# E39 - 2002 M5 Technology Descriptions



## javaruke (Nov 16, 2004)

Just joined bimmerfest...this is a great community!

I recently purchased a 2002 M5 Carbon Black on Black. I love the car and am intrigued by all of the advanced technology. I read the owner's manual cover to cover and it only describes the usage aspects of the equipment. For example how to turn lights on/off/auto vs. why do they move up/down when I turn them on and why do 50% of cars think I have my highbeams on. Another would be how to start the car vs. the technology around the engine design that allows it to achieve such high hp. 

I really want to read more in-depth descriptions of the technology advances on this car. I imagine it would be something a sales brochure would have from that model year, or perhaps there is another source.

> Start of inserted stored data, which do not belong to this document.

-- ==== Sys2Proof/Machine/Ops.lean ====
section
/-! DEFINITION. Shared small operations: the update of each field of State, saturating counters, orders on rates and levels,
the sparse memories and their canonical form, node addresses and the part's own capability word. -/

namespace Sys2Proof.Machine

open Sys2Proof

/-! ## One update per field of State -/

/-- The state with `wlp` replaced. -/
def State.setWlp (s : State) (v : Wlp) : State := { s with wlp := v }

/-- The state with `elp` replaced. -/
def State.setElp (s : State) (v : Elp) : State := { s with elp := v }

/-- The state with `rf` replaced. -/
def State.setRf (s : State) (v : Rf) : State := { s with rf := v }

/-- The state with `sr` replaced. -/
def State.setSr (s : State) (v : Sr) : State := { s with sr := v }

/-- The state with `cp` replaced. -/
def State.setCp (s : State) (v : Cp) : State := { s with cp := v }

/-- The state with `fu` replaced. -/
def State.setFu (s : State) (v : Fu) : State := { s with fu := v }

/-- The state with `iu` replaced. -/
def State.setIu (s : State) (v : Iu) : State := { s with iu := v }

/-- The state with `cu` replaced. -/
def State.setCu (s : State) (v : Cu) : State := { s with cu := v }

/-- The state with `pu` replaced. -/
def State.setPu (s : State) (v : Pu) : State := { s with pu := v }

/-- The state with `mu` replaced. -/
def State.setMu (s : State) (v : Mu) : State := { s with mu := v }

/-- The state with `cl` replaced. -/
def State.setCl (s : State) (v : Cl) : State := { s with cl := v }

/-- The state with `desk` replaced. -/
def State.setDesk (s : State) (v : Desk) : State := { s with desk := v }

/-- The state with `serial` replaced. -/
def State.setSerial (s : State) (v : Serial) : State := { s with serial := v }

/-- The state with `lineOut` replaced. -/
def State.setLineOut (s : State) (v : List (Port × LineSymbol)) : State := { s with lineOut := v }

/-- The state with `free` replaced. -/
def State.setFree (s : State) (v : Nat) : State := { s with free := v }

/-- The state with `pending` replaced. -/
def State.setPending (s : State) (v : List Instr) : State := { s with pending := v }

/-! ## Counters (00_scope.md 0.7) -/

/-- One increment of a counter that stops at 65535. -/
def bump (c : Counter) : Counter := if c = 65535#16 then c else c + 1

/-- An increment by `n` of a counter that stops at 65535. -/
def bumpBy (n : Nat) (c : Counter) : Counter := BitVec.ofNat 16 (min (c.toNat + n) 65535)

/-! ## Tables -/

/-- A function applied to every entry of a table. -/
def mapTable {α β : Type} {n : Nat} (f : α → β) (v : Vector α n) : Vector β n := Vector.ofFn fun i => f v[i]

/-- The first index of a table, in index order, whose entry satisfies `p`. -/
def findIndex {α : Type} {n : Nat} (p : α → Bool) (v : Vector α n) : Option (Fin n) :=
  (List.finRange n).find? fun i => p v[i]

/-- A value put into a rising list without repeats. -/
def insertRising (a : Nat) : List Nat → List Nat
  | [] => [a]
  | b :: bs => if a < b then a :: b :: bs else if a = b then b :: bs else b :: insertRising a bs

/-! ## Orders -/

/-- FULL above HALF above QUARTER (00_scope.md 0.6). -/
def Rate.rank : Rate → Nat
  | .quarter => 0
  | .half => 1
  | .full => 2

/-- The class one below, if there is one (R11). -/
def Rate.below : Rate → Option Rate
  | .full => some .half
  | .half => some .quarter
  | .quarter => none

/-- VIEW below SHARED below EXCLUSIVE (R140). -/
def Level.rank : Level → Nat
  | .view => 0
  | .shared => 1
  | .exclusive => 2

/-- The lower of two levels (R144). -/
def Level.lower (a b : Level) : Level := if Level.rank a ≤ Level.rank b then a else b

/-- Whether a set of rate classes holds a class (R3). -/
def rateIn (s : RateSet) : Rate → Bool
  | .full => s.full
  | .half => s.half
  | .quarter => s.quarter

/-! ## The serial memory's cells (R202) -/

/-- The byte at an address; an unlisted address reads 00h (notes/assumptions/7.md). -/
def Memory.read (m : List (Nat × Byte)) (a : Nat) : Byte := ((m.find? fun c => c.1 = a).map (·.2)).getD 0

/-- The canonical form: addresses rising, no cell equal to what an unlisted address reads as. -/
abbrev Memory.wf (m : List (Nat × Byte)) : Prop :=
  m.Pairwise (fun a b => a.1 < b.1) ∧ ∀ c ∈ m, c.2 ≠ 0

/-- The cells of a run of bytes from an address on, those equal to 00h left out. -/
def cellsFrom (base : Nat) : List Byte → List (Nat × Byte)
  | [] => []
  | b :: bs => if b = 0 then cellsFrom (base + 1) bs else (base, b) :: cellsFrom (base + 1) bs

/-- A run of bytes written from an address on. -/
def Memory.write (m : List (Nat × Byte)) (base : Nat) (bytes : List Byte) : List (Nat × Byte) :=
  (m.filter fun c => c.1 < base) ++ cellsFrom base bytes ++ m.filter fun c => base + bytes.length ≤ c.1

/-- The bytes of a range. -/
def Memory.readRange (m : List (Nat × Byte)) (base len : Nat) : List Byte :=
  (List.range len).map fun i => Memory.read m (base + i)

/-! ## The lines of the video buffers (R46, R53) -/

/-- The canonical form of the written lines: keys rising, no empty line. -/
abbrev Lines.wf (m : List (Nat × List Colour)) : Prop :=
  m.Pairwise (fun a b => a.1 < b.1) ∧ ∀ c ∈ m, c.2 ≠ []

/-- A line written over what the buffer held there: pixels beyond the new line's width stay (R46). -/
def Lines.write (key : Nat) (px : List Colour) : List (Nat × List Colour) → List (Nat × List Colour)
  | [] => if px = [] then [] else [(key, px)]
  | (k, old) :: rest =>
    if key < k then (if px = [] then (k, old) :: rest else (key, px) :: (k, old) :: rest)
    else if key = k then (k, px ++ old.drop px.length) :: rest
    else (k, old) :: Lines.write key px rest

/-- The pixel of a line, if a strip has written it. -/
def Lines.pixel (m : List (Nat × List Colour)) (key x : Nat) : Option Colour :=
  (m.find? fun c => c.1 = key).bind fun c => c.2[x]?

/-! ## Timers -/

/-- Whether a running count has reached a limit. -/
def reached (t : Option Nat) (limit : Nat) : Bool := (t.map fun t => decide (limit ≤ t)).getD false

/-! ## Addresses and the own capability word -/

/-- The own address as a byte (R189). -/
def own (s : State) : Byte := s.cl.ownAddress.setWidth 8

/-- The place of a node address 1..62 in a table of 62 entries (R172). -/
def nodeIndex (a : Byte) : Option (Fin 62) :=
  if h : 1 ≤ a.toNat ∧ a.toNat ≤ 62 then some ⟨a.toNat - 1, by omega⟩ else none

/-- The seed tag: the exclusive-or of the four bytes of the seed (R3). -/
def seedTag (seed : Seed) : Byte :=
  seed.extractLsb' 0 8 ^^^ seed.extractLsb' 8 8 ^^^ seed.extractLsb' 16 8 ^^^ seed.extractLsb' 24 8

/-- The own capability word (R3). -/
def ownWord (s : State) : CapWord :=
  { rates := ⟨true, true, true⟩, address := own s, role := .desk, seedTag := seedTag s.cl.seed }

/-- Symbols sent once by a port (R1). -/
def sendSymbols (p : Port) (l : List LineSymbol) (s : State) : State := s.setLineOut (s.lineOut ++ l.map fun x => (p, x))

/-- Whether the loader is in RUNNING (R189). -/
def running (s : State) : Bool := s.cl.loader = .running

/-- Whether a slot's node is present: its address is in the presence view (R136). -/
def nodePresent (s : State) (a : Byte) : Bool :=
  match nodeIndex a with
  | some i => s.cu.view[i]
  | none => false

/-- The entry index of the loaded stream entry that holds a stream id (R43). -/
def streamIndex (s : State) (id : Nat) : Option (Fin 32) :=
  findIndex (fun e => match e with | some e => e.content.id = id | none => false) s.sr.entries

/-- The loaded stream entry that holds a stream id. -/
def streamOf (s : State) (id : Nat) : Option StreamEntry :=
  (streamIndex s id).bind fun i => s.sr.entries[i]

end Sys2Proof.Machine
end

Aside from reading through every bimmerfest post specific to different features, can someone recommend a source of this type of information for my car/model year?

Thanks in advance.


----------



## KevinM (May 2, 2003)

javaruke said:


> Just joined bimmerfest...this is a great community!
> 
> I recently purchased a 2002 M5 Carbon Black on Black. I love the car and am intrigued by all of the advanced technology. I read the owner's manual cover to cover and it only describes the usage aspects of the equipment. For example how to turn lights on/off/auto vs. why do they move up/down when I turn them on and why do 50% of cars think I have my highbeams on. Another would be how to start the car vs. the technology around the engine design that allows it to achieve such high hp.
> 
> Thanks in advance.


Welcome!

1. To turn the auto-headlight feature on, just move the headlight switch to the left of the off position; there should be a small icon there with an "A". 
2. When the self-leveling xenon lights are first turned on, they sometimes appear to go "up and down" on the garage wall (or wherever you may be) as they self adjust.
3. Xenons are bright; even with the self-adjusting feature, other cars may think you have your brights on, especially on hills. However, in my experience, this occurs less than 10% of the time - make sure you don't have your brights on!
4. Check out www.m5board.com

Regards,
Kevin


----------